## Instructions for the task
Beneath this line are the data; copy exactly the part of them that opens with the line containing "stops (stepWord 0x0AE0" and closes with the line containing "c p) := rfl", and only that part.
Data extracts: Begin
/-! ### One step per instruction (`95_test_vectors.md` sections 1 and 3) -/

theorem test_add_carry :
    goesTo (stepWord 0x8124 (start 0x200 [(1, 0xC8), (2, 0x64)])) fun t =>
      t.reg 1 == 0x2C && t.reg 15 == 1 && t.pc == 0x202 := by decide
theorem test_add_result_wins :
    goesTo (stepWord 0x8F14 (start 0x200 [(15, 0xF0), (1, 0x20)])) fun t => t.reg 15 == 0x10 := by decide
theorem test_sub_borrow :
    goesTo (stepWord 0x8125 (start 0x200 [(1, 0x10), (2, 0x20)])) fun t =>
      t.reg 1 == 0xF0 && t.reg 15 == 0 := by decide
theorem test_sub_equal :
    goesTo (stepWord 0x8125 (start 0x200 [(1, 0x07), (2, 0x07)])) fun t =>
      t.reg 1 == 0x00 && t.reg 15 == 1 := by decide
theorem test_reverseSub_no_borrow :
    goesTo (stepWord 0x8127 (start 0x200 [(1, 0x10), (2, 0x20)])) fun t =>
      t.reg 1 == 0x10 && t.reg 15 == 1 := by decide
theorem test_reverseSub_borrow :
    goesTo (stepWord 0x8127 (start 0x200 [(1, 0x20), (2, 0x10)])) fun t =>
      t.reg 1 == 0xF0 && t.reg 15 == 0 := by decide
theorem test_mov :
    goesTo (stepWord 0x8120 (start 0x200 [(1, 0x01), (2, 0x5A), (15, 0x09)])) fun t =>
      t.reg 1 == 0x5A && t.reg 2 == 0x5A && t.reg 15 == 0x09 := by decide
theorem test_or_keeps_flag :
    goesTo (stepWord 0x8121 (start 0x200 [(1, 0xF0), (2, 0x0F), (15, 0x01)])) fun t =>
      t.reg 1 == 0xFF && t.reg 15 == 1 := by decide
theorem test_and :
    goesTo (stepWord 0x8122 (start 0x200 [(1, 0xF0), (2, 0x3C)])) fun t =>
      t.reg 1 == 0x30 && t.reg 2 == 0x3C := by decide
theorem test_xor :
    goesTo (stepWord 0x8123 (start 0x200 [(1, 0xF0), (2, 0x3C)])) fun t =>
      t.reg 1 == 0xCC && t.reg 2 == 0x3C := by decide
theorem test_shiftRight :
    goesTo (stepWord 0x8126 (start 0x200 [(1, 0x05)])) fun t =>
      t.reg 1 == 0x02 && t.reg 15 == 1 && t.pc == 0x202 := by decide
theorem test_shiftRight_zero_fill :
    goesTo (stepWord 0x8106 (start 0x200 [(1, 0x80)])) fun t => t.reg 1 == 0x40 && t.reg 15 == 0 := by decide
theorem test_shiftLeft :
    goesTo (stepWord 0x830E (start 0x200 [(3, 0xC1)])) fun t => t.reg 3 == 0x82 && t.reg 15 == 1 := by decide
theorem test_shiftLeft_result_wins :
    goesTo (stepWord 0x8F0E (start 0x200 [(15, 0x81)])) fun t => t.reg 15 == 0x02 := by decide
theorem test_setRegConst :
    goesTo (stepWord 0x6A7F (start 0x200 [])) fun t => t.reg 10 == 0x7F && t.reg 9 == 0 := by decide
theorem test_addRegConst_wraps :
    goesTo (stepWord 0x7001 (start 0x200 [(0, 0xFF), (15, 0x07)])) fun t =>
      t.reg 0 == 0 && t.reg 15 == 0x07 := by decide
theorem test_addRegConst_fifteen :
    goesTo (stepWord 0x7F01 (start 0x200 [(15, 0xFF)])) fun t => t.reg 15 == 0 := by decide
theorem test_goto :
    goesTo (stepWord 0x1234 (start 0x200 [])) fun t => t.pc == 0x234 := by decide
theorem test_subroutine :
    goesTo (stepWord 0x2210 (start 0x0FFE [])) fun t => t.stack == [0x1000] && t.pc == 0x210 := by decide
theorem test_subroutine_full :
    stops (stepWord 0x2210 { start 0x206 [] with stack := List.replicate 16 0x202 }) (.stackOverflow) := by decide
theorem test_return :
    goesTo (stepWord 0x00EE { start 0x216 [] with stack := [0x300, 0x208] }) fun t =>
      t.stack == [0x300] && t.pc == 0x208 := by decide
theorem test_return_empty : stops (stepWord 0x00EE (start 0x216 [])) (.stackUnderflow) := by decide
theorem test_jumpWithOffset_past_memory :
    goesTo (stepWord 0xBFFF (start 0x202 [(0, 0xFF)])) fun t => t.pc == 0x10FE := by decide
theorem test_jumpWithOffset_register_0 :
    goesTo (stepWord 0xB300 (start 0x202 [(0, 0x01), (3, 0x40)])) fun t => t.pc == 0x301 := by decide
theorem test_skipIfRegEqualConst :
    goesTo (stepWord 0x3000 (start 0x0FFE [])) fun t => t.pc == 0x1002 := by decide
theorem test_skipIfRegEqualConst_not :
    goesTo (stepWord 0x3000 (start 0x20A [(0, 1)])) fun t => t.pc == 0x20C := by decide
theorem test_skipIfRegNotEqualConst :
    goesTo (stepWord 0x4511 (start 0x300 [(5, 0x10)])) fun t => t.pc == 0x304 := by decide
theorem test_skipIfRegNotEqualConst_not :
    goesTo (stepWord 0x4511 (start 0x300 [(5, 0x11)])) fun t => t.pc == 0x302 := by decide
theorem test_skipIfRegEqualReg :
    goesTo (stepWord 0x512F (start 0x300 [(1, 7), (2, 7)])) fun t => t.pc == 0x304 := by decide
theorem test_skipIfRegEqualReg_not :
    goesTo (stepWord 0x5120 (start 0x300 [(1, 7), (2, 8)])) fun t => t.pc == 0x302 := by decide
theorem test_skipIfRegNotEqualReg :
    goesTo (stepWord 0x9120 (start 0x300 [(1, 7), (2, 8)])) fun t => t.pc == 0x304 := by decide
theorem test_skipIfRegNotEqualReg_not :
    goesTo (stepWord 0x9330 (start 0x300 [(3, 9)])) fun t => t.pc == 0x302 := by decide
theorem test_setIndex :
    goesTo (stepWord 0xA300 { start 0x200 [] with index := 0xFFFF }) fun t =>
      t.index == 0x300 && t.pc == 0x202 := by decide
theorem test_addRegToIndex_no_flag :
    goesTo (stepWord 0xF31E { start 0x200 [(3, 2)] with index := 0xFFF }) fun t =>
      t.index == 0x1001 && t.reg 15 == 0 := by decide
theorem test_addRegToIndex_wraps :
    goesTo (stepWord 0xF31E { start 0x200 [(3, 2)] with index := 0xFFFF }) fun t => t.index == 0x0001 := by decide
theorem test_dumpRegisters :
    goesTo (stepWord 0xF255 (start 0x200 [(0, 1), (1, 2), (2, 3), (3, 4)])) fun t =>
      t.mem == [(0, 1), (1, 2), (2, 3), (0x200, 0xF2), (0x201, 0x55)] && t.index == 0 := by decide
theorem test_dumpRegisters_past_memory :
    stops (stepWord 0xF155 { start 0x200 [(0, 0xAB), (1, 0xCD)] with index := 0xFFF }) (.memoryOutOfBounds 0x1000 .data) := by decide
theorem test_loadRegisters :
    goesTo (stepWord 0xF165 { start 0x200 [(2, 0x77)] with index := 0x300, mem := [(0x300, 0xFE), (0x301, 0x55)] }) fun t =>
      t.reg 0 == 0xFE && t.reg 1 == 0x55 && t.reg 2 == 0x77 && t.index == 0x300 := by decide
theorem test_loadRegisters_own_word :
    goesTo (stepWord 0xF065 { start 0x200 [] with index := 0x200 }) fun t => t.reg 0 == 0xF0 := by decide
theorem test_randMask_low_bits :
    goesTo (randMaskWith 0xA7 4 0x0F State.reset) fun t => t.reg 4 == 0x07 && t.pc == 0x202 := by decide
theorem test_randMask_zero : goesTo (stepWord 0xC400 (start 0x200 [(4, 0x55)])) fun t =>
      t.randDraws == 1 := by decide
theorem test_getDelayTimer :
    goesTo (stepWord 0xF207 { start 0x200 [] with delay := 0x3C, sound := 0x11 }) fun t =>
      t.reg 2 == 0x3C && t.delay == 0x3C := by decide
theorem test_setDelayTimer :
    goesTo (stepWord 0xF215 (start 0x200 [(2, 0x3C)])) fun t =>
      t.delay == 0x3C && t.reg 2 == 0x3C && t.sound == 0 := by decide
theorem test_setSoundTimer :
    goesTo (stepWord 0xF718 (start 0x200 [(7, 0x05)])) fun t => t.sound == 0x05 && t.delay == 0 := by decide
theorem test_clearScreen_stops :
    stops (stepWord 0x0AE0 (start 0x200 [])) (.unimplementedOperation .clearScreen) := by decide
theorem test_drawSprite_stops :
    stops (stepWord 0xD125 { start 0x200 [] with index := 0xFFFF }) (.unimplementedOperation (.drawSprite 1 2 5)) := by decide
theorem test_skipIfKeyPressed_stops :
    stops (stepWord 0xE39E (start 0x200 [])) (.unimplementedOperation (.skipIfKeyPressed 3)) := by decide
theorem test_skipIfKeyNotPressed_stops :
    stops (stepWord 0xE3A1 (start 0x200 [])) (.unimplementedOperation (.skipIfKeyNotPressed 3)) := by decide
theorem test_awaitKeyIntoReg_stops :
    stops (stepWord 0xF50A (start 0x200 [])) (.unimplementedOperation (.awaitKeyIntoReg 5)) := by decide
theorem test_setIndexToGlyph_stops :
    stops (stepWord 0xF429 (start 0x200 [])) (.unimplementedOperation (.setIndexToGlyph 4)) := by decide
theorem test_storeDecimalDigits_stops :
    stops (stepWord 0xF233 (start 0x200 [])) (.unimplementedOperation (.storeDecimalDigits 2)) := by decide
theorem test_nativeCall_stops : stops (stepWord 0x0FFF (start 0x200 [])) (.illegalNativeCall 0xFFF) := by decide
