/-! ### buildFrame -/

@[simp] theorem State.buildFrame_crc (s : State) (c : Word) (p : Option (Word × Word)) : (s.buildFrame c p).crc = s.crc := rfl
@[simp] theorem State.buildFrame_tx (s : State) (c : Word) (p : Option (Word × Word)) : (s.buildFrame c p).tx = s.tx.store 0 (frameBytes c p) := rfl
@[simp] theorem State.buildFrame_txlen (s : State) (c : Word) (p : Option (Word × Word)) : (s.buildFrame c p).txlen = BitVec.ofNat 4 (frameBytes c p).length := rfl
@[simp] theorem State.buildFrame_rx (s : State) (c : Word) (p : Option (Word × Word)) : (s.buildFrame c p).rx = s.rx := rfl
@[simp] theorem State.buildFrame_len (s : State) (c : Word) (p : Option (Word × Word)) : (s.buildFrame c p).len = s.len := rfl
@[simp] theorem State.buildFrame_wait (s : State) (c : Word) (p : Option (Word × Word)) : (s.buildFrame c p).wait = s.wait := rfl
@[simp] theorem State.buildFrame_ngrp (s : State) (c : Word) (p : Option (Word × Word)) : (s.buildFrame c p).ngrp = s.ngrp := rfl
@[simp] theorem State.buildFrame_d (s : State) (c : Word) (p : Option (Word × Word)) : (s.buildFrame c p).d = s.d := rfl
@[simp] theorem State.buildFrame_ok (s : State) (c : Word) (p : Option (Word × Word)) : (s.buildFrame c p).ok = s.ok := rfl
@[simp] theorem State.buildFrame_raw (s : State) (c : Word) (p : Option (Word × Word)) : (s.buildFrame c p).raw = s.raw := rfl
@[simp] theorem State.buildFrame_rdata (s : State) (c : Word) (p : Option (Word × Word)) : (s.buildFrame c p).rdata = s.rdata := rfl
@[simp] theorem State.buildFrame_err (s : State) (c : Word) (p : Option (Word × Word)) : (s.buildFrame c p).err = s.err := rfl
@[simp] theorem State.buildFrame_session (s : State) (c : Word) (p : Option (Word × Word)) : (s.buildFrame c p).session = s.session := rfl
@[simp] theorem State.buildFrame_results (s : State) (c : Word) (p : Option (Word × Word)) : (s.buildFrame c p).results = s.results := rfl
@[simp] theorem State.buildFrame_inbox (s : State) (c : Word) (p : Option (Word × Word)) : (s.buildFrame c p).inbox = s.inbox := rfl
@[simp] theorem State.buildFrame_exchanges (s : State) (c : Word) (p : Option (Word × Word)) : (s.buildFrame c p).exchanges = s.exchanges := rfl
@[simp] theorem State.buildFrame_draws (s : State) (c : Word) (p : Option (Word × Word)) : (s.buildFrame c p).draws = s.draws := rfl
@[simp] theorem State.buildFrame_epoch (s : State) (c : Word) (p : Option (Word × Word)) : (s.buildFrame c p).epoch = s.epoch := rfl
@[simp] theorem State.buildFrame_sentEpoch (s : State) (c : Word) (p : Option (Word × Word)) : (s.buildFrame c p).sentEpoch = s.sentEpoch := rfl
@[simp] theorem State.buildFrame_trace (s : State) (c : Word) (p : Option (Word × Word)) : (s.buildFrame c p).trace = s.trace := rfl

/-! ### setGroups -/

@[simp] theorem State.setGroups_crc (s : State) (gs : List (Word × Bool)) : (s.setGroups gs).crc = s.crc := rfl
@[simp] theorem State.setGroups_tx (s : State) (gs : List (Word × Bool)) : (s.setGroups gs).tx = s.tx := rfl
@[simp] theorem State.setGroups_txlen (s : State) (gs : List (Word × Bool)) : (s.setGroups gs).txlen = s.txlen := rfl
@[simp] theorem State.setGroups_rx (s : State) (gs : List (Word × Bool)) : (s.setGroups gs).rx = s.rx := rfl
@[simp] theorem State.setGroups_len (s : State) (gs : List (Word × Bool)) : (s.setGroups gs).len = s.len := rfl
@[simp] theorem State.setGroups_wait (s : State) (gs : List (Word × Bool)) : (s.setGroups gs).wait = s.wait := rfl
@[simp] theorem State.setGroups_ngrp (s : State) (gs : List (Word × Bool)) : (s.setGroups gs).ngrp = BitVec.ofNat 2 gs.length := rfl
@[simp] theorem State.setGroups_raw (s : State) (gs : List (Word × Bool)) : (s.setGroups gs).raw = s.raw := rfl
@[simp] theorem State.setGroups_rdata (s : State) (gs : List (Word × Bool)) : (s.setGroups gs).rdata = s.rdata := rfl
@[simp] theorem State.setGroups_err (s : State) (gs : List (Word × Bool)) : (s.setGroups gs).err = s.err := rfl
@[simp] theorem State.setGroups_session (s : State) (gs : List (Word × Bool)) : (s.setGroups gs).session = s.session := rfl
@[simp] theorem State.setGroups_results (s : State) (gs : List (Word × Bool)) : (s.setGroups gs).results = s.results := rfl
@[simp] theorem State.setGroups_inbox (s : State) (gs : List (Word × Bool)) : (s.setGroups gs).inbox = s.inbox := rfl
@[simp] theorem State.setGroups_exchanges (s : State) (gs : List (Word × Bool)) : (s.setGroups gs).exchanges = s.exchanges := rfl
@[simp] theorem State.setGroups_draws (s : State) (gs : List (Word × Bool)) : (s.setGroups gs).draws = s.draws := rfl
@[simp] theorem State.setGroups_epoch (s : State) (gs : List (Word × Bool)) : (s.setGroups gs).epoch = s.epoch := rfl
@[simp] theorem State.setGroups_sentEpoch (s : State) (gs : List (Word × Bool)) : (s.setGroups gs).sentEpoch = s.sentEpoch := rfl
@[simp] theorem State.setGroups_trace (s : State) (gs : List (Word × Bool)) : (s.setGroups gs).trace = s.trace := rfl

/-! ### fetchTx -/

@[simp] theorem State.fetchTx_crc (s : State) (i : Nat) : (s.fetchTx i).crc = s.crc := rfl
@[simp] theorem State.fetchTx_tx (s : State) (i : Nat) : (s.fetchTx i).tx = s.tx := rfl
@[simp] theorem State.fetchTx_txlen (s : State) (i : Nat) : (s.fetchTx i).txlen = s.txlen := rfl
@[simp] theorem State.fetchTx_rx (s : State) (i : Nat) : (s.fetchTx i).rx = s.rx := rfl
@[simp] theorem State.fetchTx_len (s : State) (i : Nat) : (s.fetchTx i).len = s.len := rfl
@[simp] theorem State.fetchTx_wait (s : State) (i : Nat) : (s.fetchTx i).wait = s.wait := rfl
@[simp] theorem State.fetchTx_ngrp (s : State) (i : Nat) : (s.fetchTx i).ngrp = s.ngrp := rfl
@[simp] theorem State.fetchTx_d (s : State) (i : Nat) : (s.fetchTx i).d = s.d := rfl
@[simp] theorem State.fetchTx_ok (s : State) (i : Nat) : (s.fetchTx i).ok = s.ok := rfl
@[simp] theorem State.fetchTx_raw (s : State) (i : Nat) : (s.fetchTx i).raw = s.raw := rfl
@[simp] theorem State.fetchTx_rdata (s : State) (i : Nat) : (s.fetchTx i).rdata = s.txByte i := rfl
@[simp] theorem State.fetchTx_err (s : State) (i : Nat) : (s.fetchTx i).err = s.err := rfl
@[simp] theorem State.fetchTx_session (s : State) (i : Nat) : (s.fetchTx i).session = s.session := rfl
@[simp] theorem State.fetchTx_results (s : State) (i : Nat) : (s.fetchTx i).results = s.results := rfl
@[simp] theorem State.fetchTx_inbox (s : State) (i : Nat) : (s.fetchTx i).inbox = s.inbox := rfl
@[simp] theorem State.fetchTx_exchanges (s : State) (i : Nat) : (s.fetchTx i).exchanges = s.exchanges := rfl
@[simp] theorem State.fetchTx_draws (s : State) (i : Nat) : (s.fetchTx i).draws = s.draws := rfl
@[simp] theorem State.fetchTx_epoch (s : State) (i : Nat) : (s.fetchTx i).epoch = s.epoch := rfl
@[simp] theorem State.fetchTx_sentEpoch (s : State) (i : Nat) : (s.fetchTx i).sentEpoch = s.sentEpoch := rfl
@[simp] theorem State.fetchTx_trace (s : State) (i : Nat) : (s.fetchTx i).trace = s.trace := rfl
Data extracts: End
## Solved problem
    stops (stepWord 0x0AE0 (start 0x200 [])) (.unimplementedOperation .clearScreen) := by decide
theorem test_drawSprite_stops :
    stops (stepWord 0xD125 { start 0x200 [] with index := 0xFFFF }) (.unimplementedOperation (.drawSprite 1 2 5)) := by decide
theorem test_skipIfKeyPressed_stops :
    stops (stepWord 0xE39E (start 0x200 [])) (.unimplementedOperation (.skipIfKeyPressed 3)) := by decide
theorem test_skipIfKeyNotPressed_stops :
    stops (stepWord 0xE3A1 (start 0x200 [])) (.unimplementedOperation (.skipIfKeyNotPressed 3)) := by decide
theorem test_awaitKeyIntoReg_stops :
    stops (stepWord 0xF50A (start 0x200 [])) (.unimplementedOperation (.awaitKeyIntoReg 5)) := by decide
theorem test_setIndexToGlyph_stops :
    stops (stepWord 0xF429 (start 0x200 [])) (.unimplementedOperation (.setIndexToGlyph 4)) := by decide
theorem test_storeDecimalDigits_stops :
    stops (stepWord 0xF233 (start 0x200 [])) (.unimplementedOperation (.storeDecimalDigits 2)) := by decide
theorem test_nativeCall_stops : stops (stepWord 0x0FFF (start 0x200 [])) (.illegalNativeCall 0xFFF) := by decide
/-! ### buildFrame -/

@[simp] theorem State.buildFrame_crc (s : State) (c : Word) (p : Option (Word × Word)) : (s.buildFrame c p).crc = s.crc := rfl
@[simp] theorem State.buildFrame_tx (s : State) (c : Word) (p : Option (Word × Word)) : (s.buildFrame c p).tx = s.tx.store 0 (frameBytes c p) := rfl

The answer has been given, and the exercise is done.